Collected data
Segment Open

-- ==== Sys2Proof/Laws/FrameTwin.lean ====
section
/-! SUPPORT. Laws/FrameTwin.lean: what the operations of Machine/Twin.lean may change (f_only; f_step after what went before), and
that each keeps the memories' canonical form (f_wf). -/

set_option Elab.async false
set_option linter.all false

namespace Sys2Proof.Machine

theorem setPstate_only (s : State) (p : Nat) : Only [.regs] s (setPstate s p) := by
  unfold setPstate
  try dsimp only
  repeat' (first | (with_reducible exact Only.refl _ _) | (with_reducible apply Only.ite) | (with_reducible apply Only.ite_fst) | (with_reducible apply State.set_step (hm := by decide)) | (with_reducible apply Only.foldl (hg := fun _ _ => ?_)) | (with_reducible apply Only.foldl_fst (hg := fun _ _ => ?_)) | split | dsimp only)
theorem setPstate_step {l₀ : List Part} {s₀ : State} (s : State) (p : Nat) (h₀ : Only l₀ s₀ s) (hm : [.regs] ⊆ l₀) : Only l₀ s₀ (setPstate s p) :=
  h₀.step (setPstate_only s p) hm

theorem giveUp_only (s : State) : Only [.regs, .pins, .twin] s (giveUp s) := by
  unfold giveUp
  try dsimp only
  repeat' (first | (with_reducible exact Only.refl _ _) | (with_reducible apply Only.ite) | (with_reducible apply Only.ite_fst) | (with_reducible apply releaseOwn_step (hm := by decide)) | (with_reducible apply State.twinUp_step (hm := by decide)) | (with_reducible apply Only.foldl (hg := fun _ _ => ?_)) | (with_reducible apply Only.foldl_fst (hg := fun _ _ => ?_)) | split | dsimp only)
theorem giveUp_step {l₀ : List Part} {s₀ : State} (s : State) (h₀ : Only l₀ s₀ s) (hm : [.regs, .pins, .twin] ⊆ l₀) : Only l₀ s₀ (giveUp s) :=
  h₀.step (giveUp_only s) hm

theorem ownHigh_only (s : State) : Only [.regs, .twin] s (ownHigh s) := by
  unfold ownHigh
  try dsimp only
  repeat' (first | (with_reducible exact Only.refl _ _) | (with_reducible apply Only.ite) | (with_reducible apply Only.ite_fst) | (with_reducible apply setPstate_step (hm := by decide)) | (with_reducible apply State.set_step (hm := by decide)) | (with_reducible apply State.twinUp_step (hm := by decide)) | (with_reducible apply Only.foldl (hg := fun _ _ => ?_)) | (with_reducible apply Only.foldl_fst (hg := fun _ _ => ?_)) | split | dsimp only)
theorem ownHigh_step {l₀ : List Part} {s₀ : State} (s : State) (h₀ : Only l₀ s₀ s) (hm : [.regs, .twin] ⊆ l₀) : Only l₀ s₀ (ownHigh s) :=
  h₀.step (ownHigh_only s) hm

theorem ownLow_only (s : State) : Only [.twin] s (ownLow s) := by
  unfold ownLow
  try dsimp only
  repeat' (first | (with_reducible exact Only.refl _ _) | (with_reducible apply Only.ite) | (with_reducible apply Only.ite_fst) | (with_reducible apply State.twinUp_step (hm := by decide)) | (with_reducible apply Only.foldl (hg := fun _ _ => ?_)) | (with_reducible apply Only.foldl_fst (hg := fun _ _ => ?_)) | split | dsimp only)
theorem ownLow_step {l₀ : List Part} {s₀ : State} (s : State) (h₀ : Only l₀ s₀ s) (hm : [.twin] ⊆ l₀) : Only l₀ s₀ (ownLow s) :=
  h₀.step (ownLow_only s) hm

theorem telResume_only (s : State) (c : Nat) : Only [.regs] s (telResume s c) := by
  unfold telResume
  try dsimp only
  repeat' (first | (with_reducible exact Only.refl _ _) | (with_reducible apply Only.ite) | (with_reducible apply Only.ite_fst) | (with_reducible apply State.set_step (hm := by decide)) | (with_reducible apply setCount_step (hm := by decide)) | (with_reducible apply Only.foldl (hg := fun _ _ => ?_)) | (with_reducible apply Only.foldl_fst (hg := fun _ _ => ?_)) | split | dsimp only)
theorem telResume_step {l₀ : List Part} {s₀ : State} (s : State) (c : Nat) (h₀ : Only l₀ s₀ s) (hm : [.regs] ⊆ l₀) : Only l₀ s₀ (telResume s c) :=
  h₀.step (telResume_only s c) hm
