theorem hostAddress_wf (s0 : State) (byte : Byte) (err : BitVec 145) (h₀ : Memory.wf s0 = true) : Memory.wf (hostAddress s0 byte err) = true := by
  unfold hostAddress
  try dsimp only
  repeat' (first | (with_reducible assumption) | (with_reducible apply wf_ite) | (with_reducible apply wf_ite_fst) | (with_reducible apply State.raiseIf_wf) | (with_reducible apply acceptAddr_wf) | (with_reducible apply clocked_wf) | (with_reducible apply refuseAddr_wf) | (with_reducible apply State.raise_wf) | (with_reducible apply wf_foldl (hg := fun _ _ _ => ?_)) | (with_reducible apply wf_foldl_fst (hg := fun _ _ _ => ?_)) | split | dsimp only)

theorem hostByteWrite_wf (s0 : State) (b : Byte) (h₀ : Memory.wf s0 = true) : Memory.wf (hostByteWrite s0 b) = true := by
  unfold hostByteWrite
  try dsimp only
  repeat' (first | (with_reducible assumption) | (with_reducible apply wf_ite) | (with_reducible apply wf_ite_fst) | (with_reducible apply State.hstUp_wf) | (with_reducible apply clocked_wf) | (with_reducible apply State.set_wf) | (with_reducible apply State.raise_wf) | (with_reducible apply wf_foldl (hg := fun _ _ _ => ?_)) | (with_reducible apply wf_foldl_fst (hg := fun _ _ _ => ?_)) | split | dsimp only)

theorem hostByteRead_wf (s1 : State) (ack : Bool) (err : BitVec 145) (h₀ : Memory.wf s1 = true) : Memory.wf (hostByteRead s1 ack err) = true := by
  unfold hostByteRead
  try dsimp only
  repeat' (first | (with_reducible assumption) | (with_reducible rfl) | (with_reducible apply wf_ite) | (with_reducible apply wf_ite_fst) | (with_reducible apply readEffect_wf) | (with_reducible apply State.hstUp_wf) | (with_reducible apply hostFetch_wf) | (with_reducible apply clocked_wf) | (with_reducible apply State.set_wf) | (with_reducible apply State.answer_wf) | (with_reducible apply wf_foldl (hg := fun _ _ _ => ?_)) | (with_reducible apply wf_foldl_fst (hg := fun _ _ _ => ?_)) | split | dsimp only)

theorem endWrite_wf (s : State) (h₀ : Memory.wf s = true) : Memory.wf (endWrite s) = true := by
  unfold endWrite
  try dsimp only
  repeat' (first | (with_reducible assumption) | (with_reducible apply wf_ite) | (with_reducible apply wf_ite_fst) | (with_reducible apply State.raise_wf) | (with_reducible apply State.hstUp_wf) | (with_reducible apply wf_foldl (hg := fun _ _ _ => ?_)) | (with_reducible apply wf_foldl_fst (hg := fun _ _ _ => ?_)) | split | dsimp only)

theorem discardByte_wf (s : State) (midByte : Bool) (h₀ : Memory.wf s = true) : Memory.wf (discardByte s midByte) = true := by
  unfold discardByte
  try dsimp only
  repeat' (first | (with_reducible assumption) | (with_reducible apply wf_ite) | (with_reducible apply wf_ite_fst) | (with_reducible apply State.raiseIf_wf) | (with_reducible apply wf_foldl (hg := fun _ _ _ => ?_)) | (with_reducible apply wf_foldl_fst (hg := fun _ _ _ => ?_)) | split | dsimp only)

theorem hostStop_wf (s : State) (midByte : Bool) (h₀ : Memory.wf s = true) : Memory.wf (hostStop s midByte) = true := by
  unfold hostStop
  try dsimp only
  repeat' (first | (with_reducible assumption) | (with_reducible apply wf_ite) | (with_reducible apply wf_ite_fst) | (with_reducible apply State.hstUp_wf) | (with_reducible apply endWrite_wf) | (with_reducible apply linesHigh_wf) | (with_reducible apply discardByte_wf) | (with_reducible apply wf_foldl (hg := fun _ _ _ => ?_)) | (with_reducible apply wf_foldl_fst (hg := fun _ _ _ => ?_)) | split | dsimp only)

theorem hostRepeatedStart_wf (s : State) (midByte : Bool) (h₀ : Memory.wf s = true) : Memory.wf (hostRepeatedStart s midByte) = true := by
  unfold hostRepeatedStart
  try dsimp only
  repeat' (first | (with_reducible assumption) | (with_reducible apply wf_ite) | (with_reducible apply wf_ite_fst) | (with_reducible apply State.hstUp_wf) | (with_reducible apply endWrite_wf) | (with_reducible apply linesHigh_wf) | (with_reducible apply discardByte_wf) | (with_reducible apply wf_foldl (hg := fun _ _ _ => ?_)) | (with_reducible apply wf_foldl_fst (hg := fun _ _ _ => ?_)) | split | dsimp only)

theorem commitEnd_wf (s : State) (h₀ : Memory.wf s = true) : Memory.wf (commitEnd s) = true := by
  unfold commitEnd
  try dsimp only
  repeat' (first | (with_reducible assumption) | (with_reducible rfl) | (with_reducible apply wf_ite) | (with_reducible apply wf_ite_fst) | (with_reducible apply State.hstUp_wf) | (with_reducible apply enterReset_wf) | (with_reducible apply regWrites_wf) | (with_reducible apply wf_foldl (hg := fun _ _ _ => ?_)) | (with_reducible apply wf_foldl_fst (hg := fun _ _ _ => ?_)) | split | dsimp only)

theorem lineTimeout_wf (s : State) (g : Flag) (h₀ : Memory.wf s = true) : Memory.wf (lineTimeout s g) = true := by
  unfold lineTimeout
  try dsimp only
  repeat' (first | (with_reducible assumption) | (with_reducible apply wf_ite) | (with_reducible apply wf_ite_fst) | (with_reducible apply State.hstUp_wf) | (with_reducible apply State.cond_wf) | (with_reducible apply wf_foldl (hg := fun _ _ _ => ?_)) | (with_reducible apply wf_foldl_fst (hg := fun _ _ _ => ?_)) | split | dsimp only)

Segment Closed

Show all lines from the entries that hold "hostAddress".

**Exercise result**
theorem hostAddress_wf (s0 : State) (byte : Byte) (err : BitVec 145) (h₀ : Memory.wf s0 = true) : Memory.wf (hostAddress s0 byte err) = true := by
  unfold hostAddress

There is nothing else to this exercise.